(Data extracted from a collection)
-- ==== Sys2Proof/Certificates/Slice0/Obligations.lean ====
section
/-! DEFINITION. The statements that the provers are to prove, each named for what it states. -/
open Sys2Proof Sys2Proof.Machine

/-- R102, with the frame: each scalar ALU word completes on every state in which a sound context issues it and its scalar
registers lie within the budget, writes the table's result to s[D], and changes nothing else. -/
def Obligations.ScalarAluWritesTableResult : Prop :=
  ∀ (s : State) (w : Warp) (d : Nat) (a b : SOp), s.Issuing w → (∀ n ∈ d :: (opRegs a ++ opRegs b), n < w.ctl.sbudget) →
    let x := (s.at w).op a
    let y := (s.at w).op b
    s.GivesScalar (.smov d a) d x ∧
    s.GivesScalar (.sadd d a b) d (x + y) ∧
    s.GivesScalar (.ssub d a b) d (x - y) ∧
    s.GivesScalar (.smul d a b) d (x * y) ∧
    s.GivesScalar (.smulh d a b) d (word (x.toNat * y.toNat / 2 ^ 32)) ∧
    s.GivesScalar (.sand d a b) d (x &&& y) ∧
    s.GivesScalar (.sor d a b) d (x ||| y) ∧
    s.GivesScalar (.sxor d a b) d (x ^^^ y) ∧
    s.GivesScalar (.sshl d a b) d (if 32 ≤ y.toNat then 0 else word (x.toNat * 2 ^ y.toNat)) ∧
    s.GivesScalar (.sshr d a b) d (if 32 ≤ y.toNat then 0 else word (x.toNat / 2 ^ y.toNat)) ∧
    s.GivesScalar (.ssar d a b) d (BitVec.ofInt 32 (x.toInt / 2 ^ min y.toNat 31)) ∧
    s.GivesScalar (.smin d a b) d (BitVec.ofInt 32 (min x.toInt y.toInt)) ∧
    s.GivesScalar (.smax d a b) d (BitVec.ofInt 32 (max x.toInt y.toInt)) ∧
    s.GivesScalar (.spopc d a) d (word ((List.range 32).countP fun i => x.getLsbD i)) ∧
    ∃ n, n ≤ 32 ∧ s.GivesScalar (.sclz d a) d (word n) ∧ (∀ i, i < 32 → 32 - n ≤ i → x.getLsbD i = false) ∧
      (n < 32 → x.getLsbD (31 - n) = true)

/-- R103 to R105: SBFE and SBFI bit by bit, SCMP's relation bits, SSEL on the old s[D], and SADDP modulo 2^64 on pairs. -/
def Obligations.ScalarFieldsRelationsAndPairs : Prop :=
  ∀ (s : State) (w : Warp) (d : Nat) (a b : SOp), s.Issuing w → (∀ n ∈ d :: (opRegs a ++ opRegs b), n < w.ctl.sbudget) →
    let x := (s.at w).op a
    let y := (s.at w).op b
    let pos := y.toNat % 32
    let n := min (y.toNat / 2 ^ 8 % 64) (32 - pos)
    (∃ z, s.GivesScalar (.sbfe d a b) d z ∧ ∀ i, i < 32 →
      z.getLsbD i = if i < n then x.getLsbD (pos + i) else decide (0 < n) && y.getLsbD 16 && x.getLsbD (pos + n - 1)) ∧
    (∃ z, s.GivesScalar (.sbfi d a b) d z ∧ ∀ i, i < 32 →
      z.getLsbD i = if pos ≤ i ∧ i < pos + n then x.getLsbD (i - pos) else ((s.at w).rs d).getLsbD i) ∧
    s.GivesScalar (.scmp d a b) d (word ((if x = y then 1 else 0) + (if x.toInt < y.toInt then 2 else 0)
      + (if x.toNat < y.toNat then 4 else 0) + (if y.toInt < x.toInt then 8 else 0)
      + (if y.toNat < x.toNat then 16 else 0))) ∧
    s.GivesScalar (.ssel d a b) d (if (s.at w).rs d = 0 then y else x) ∧
    ∀ p, (∀ n ∈ [d + 1, p, p + 1], n < w.ctl.sbudget) →
      s.GivesPair (.saddp d p b) d ((s.at w).pair p + y.signExtend 64)

/-- R107: GETID's nine selectors, whatever m0, the guard and the mode. -/
def Obligations.GetidNamesTheIssuer : Prop :=
  ∀ (s : State) (w : Warp) (d : Nat), s.Issuing w → d < w.ctl.sbudget →
    s.GivesScalar (.getid d 0) d (word (lowest 32 (((s.at w).m 14).toNat &&& lanesOf s.slices))) ∧
    s.GivesScalar (.getid d 1) d (word (lowest 8 s.slices)) ∧
    s.GivesScalar (.getid d 2) d (word (warpNo s.cur)) ∧
    s.GivesScalar (.getid d 3) d (word w.ctl.role) ∧
    s.GivesScalar (.getid d 4) d (word (s.blk (blockOf s.cur)).idx) ∧
    s.GivesScalar (.getid d 5) d (word (coreOf s.cur % 96 % 16)) ∧
    s.GivesScalar (.getid d 6) d (word (coreOf s.cur % 96)) ∧
    s.GivesScalar (.getid d 7) d (word (dieOf s.cur)) ∧
    s.GivesScalar (.getid d 8) d (word s.chip)

/-- R108, R109: the mask words. A write to m14 or m15 is discarded; a parted slice changes only its own lanes' bits; MPOPC,
MFFS and MGET write the whole scalar register. -/
def Obligations.MaskWordsWriteOneMask : Prop :=
  ∀ (s : State) (w : Warp) (d a b : Nat) (x : SOp), s.Issuing w → (∀ n ∈ opRegs x, n < w.ctl.sbudget) →
    s.GivesMask w (.mand d a b) d ((s.at w).m a &&& (s.at w).m b) ∧
    s.GivesMask w (.mor d a b) d ((s.at w).m a ||| (s.at w).m b) ∧
    s.GivesMask w (.mxor d a b) d ((s.at w).m a ^^^ (s.at w).m b) ∧
    s.GivesMask w (.mandn d a b) d ((s.at w).m a &&& ~~~ (s.at w).m b) ∧
    s.GivesMask w (.mnot d a) d (~~~ (s.at w).m a) ∧
    s.GivesMask w (.mmov d a) d ((s.at w).m a) ∧
    s.GivesMask w (.mset d x) d ((s.at w).op x) ∧
    ∀ r, r < w.ctl.sbudget →
      s.GivesScalar (.mpopc r a) r (word ((List.range 32).countP fun i => ((s.at w).m a).getLsbD i)) ∧
      s.GivesScalar (.mget r a) r ((s.at w).m a) ∧
      ∃ n, n ≤ 32 ∧ s.GivesScalar (.mffs r a) r (word n) ∧ (∀ i, i < n → ((s.at w).m a).getLsbD i = false) ∧
        (n < 32 → ((s.at w).m a).getLsbD n = true)

/-- R101: a warp-level word ignores TYPE, RND, SAT, FZ and the guard: two states that differ only in the modes of the
issuing context's slices give the same value. -/
def Obligations.ScalarWordsIgnoreTheMode : Prop :=
  ∀ (s : State) (w : Warp) (mode : BitVec 16) (d : Nat) (a b : SOp), s.Issuing w →
    (∀ n ∈ d :: (opRegs a ++ opRegs b), n < w.ctl.sbudget) →
    let w' : Warp := { w with ctl := w.ctl.onSlices 255 fun x => { x with mode, modeSup := mode } }
    let s' : State := { s with warps := put s.warps s.cur w' }
    ∀ i ∈ [Instr.smov d a, .sadd d a b, .ssub d a b, .smul d a b, .smulh d a b, .sand d a b, .sor d a b, .sxor d a b,
        .sshl d a b, .sshr d a b, .ssar d a b, .smin d a b, .smax d a b, .scmp d a b, .ssel d a b, .sbfe d a b, .sbfi d a b,
        .spopc d a, .sclz d a],
      ∀ t t', exec i s = .next t → exec i s' = .next t' → (t.warp s.cur).readS d = (t'.warp s.cur).readS d

/-- R133 to R135: the arithmetic words under every type they admit. Each element's exact value is clamped under SAT = 1 for
I and P types, else reduced modulo 2^w, and stored by R59; inactive lanes and every other register keep their values. The
second part says what clamping and reducing give. -/
def Obligations.VectorArithmeticWritesExactElements : Prop :=
  (
  ∀ (s : State) (w : Warp) (d a : Nat) (b : Opnd), d < 256 →
    let I := s.at w
    let ty := I.ty
    s.Admits w { cls := .e, legal := okReg ty d && okReg ty a && b.legal ty
                 vs := vregs ty d ++ vregs ty a ++ b.vs ty, ss := b.ss ty, dst := vregs ty d } →
    let x := fun l h => ielem ty (I.vsrc ty a l) h
    let y := fun l h => ielem ty (I.opnd ty l b) h
    let z := fun l h => ielem ty (I.vsrc ty d l) h
    let fit := fitElem ty I.sat
    let p := intElem ty
    ((isI ty ∨ isB ty ∨ isP ty) →
      s.GivesTyped w (twoForms .addVv .addVs d a b) d (fun l => byElem ty fun h => fit (x l h + y l h)) ∧
      s.GivesTyped w (twoForms .subVv .subVs d a b) d (fun l => byElem ty fun h => fit (x l h - y l h)) ∧
      s.GivesTyped w (twoForms .mulVv .mulVs d a b) d (fun l => byElem ty fun h => fit (x l h * y l h))) ∧
    ((isI ty ∨ isP ty) →
      s.GivesTyped w (twoForms .minVv .minVs d a b) d (fun l => byElem ty fun h => fit (min (x l h) (y l h))) ∧
      s.GivesTyped w (twoForms .maxVv .maxVs d a b) d (fun l => byElem ty fun h => fit (max (x l h) (y l h))) ∧
      s.GivesTyped w (twoForms .absdVv .absdVs d a b) d (fun l => byElem ty fun h =>
        if I.sat = true ∧ p.2 = true then min (x l h - y l h).natAbs (2 ^ (p.1 - 1) - 1)
        else (x l h - y l h).natAbs % 2 ^ p.1)) ∧
    (ty ∈ [2, 6, 8, 0x16] →
      s.GivesTyped w (twoForms .madVv .madVs d a b) d (fun l => byElem ty fun h => fit (x l h * y l h + z l h))) ∧
    (ty ∈ [2, 6, 0x16] →
      s.GivesTyped w (twoForms .mulhVv .mulhVs d a b) d (fun l => byElem ty fun h =>
        fitElem ty false (x l h * y l h / 2 ^ elemBits ty))) ∧
    (isP ty →
      s.GivesTyped w (twoForms .dp4Vv .dp4Vs d a b) d (fun l =>
        fitInt 32 true I.sat ((span 0 (elems ty)).foldl (fun t h => t + x l h * y l h) (signed 32 (I.vsrc ty d l)))))) ∧
  (
  ∀ (ty : Nat) (x : Int), (isI ty ∨ isB ty ∨ isP ty) →
    let w := elemBits ty
    let signedType := ty < 4 ∨ isP ty
    let lo : Int := if signedType then -2 ^ (w - 1) else 0
    let hi : Int := if signedType then 2 ^ (w - 1) - 1 else 2 ^ w - 1
    (fitElem ty false x : Int) = x % 2 ^ w ∧
    (isB ty → fitElem ty true x = fitElem ty false x) ∧
    (isB ty = false → (fitElem ty true x : Int) = max lo (min x hi) % 2 ^ w) ∧
    (isB ty = false → lo ≤ x → x ≤ hi → fitElem ty true x = fitElem ty false x))

/-- R134, R137, R138, R140, R141: the bitwise words, shifts, bit fields, PRMT and SEL, under every type they admit. -/
def Obligations.VectorLogicAndShiftsWritePatterns : Prop :=
  ∀ (s : State) (w : Warp) (d a : Nat) (b : Opnd), d < 256 →
    let I := s.at w
    let ty := I.ty
    s.Admits w { cls := .e, legal := okReg ty d && okReg ty a && b.legal ty
                 vs := vregs ty d ++ vregs ty a ++ b.vs ty, ss := b.ss ty, dst := vregs ty d } →
    let n := elemBits ty
    let x := fun l h => elem ty (I.vsrc ty a l) h
    let y := fun l h => elem ty (I.opnd ty l b) h
    let c := fun l h => min (if isP ty then y l h else I.opnd ty l b % 2 ^ 32) n
    ((isI ty ∨ isB ty ∨ isP ty) →
      s.GivesTyped w (twoForms .andVv .andVs d a b) d (fun l => byElem ty fun h => x l h &&& y l h) ∧
      s.GivesTyped w (twoForms .orVv .orVs d a b) d (fun l => byElem ty fun h => x l h ||| y l h) ∧
      s.GivesTyped w (twoForms .xorVv .xorVs d a b) d (fun l => byElem ty fun h => x l h ^^^ y l h) ∧
      s.GivesTyped w (twoForms .shlVv .shlVs d a b) d (fun l => byElem ty fun h =>
        fitElem ty I.sat (ielem ty (I.vsrc ty a l) h * 2 ^ c l h)) ∧
      s.GivesTyped w (twoForms .shrVv .shrVs d a b) d (fun l => byElem ty fun h => x l h / 2 ^ c l h) ∧
      s.GivesTyped w (twoForms .sarVv .sarVs d a b) d (fun l => byElem ty fun h =>
        pattern n (signed n (x l h) / (2 ^ c l h : Nat)))) ∧
    (ty ∈ [2, 6, 8] →
      s.GivesTyped w (twoForms .bfeVv .bfeVs d a b) d (fun l =>
        let y := I.opnd ty l b
        let m := min (y / 2 ^ 8 % 64) (32 - y % 32)
        let f := I.vsrc ty a l / 2 ^ (y % 32) % 2 ^ m
        if ty = 2 ∧ 0 < m then pattern 32 (signed m f) else f) ∧
      s.GivesTyped w (twoForms .bfiVv .bfiVs d a b) d (fun l =>
        let y := I.opnd ty l b
        let p := y % 32
        let m := min (y / 2 ^ 8 % 64) (32 - p)
        let z := I.vsrc ty d l
        z - z / 2 ^ p % 2 ^ m * 2 ^ p + I.vsrc ty a l % 2 ^ m * 2 ^ p)) ∧
    (ty = 8 →
      s.GivesTyped w (twoForms .prmtVv .prmtVs d a b) d (fun l =>
        unelem 8 ((span 0 4).map fun k =>
          let sel := I.vsrc ty d l / 2 ^ (4 * k) % 16
          let byte := (I.vsrc ty a l + 2 ^ 32 * I.opnd ty l b) / 2 ^ (8 * (sel % 8)) % 256
          if sel < 8 then byte else if byte < 128 then 0 else 255))) ∧
    (isB ty →
      s.GivesTyped w (twoForms .selVv .selVs d a b) d (fun l =>
        if I.vsrc ty d l = 0 then I.opnd ty l b else I.vsrc ty a l))

/-- R139, R141: the single-source words, MOV in both forms and CMP. -/
def Obligations.OneSourceWordsAndCmp : Prop :=
  ∀ (s : State) (w : Warp) (d a : Nat) (b : Opnd), d < 256 →
    let I := s.at w
    let ty := I.ty
    let n := elemBits ty
    (s.Admits w { cls := .e, legal := okReg ty d && b.legal ty, vs := vregs ty d ++ b.vs ty, ss := b.ss ty
                  dst := vregs ty d } →
      (isB ty →
        s.GivesTyped w (oneSource .popcVv .popcVs d b) d (fun l => (List.range n).countP fun i => bit (I.opnd ty l b) i) ∧
        s.GivesTyped w (oneSource .clzVv .clzVs d b) d (fun l =>
          let x := I.opnd ty l b % 2 ^ n
          if x = 0 then n else n - 1 - x.log2) ∧
        ∃ f : Nat → Nat, s.GivesTyped w (oneSource .brevVv .brevVs d b) d f ∧
          ∀ l i, i < n → bit (f l) i = bit (I.opnd ty l b) (n - 1 - i)) ∧
      (∀ x, b = .s x → ty < 0x18 → s.GivesTyped w (.movVs d x) d (fun l => I.sval ty l x))) ∧
    (s.Admits w { cls := .e, legal := okReg ty d && okReg ty a && decide (ty < 0x18), vs := vregs ty d ++ vregs ty a
                  dst := vregs ty d } →
      s.GivesVector w (.movVv d a) (vregs ty d) (fun r l => I.v (if r = d then a else a + 1) l)) ∧
    (s.Admits w { cls := .e, legal := okReg ty d && okReg ty a && b.legal ty
                  vs := vregs ty d ++ vregs ty a ++ b.vs ty, ss := b.ss ty, dst := vregs ty d } → (isI ty ∨ isP ty) →
      s.GivesVector w (twoForms .cmpVv .cmpVs d a b) (vregs ty d) (fun r l =>
        if r = d then word (byElem ty fun h =>
          let x := ielem ty (I.vsrc ty a l) h
          let y := ielem ty (I.opnd ty l b) h
          if x = y then 1 else if x < y then 2 else 4) else 0))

What the exercise asks ▸ Copy each line of the entries that includes the word "only".

Finished exercise ▸
/-- R108, R109: the mask words. A write to m14 or m15 is discarded; a parted slice changes only its own lanes' bits; MPOPC,
/-- R101: a warp-level word ignores TYPE, RND, SAT, FZ and the guard: two states that differ only in the modes of the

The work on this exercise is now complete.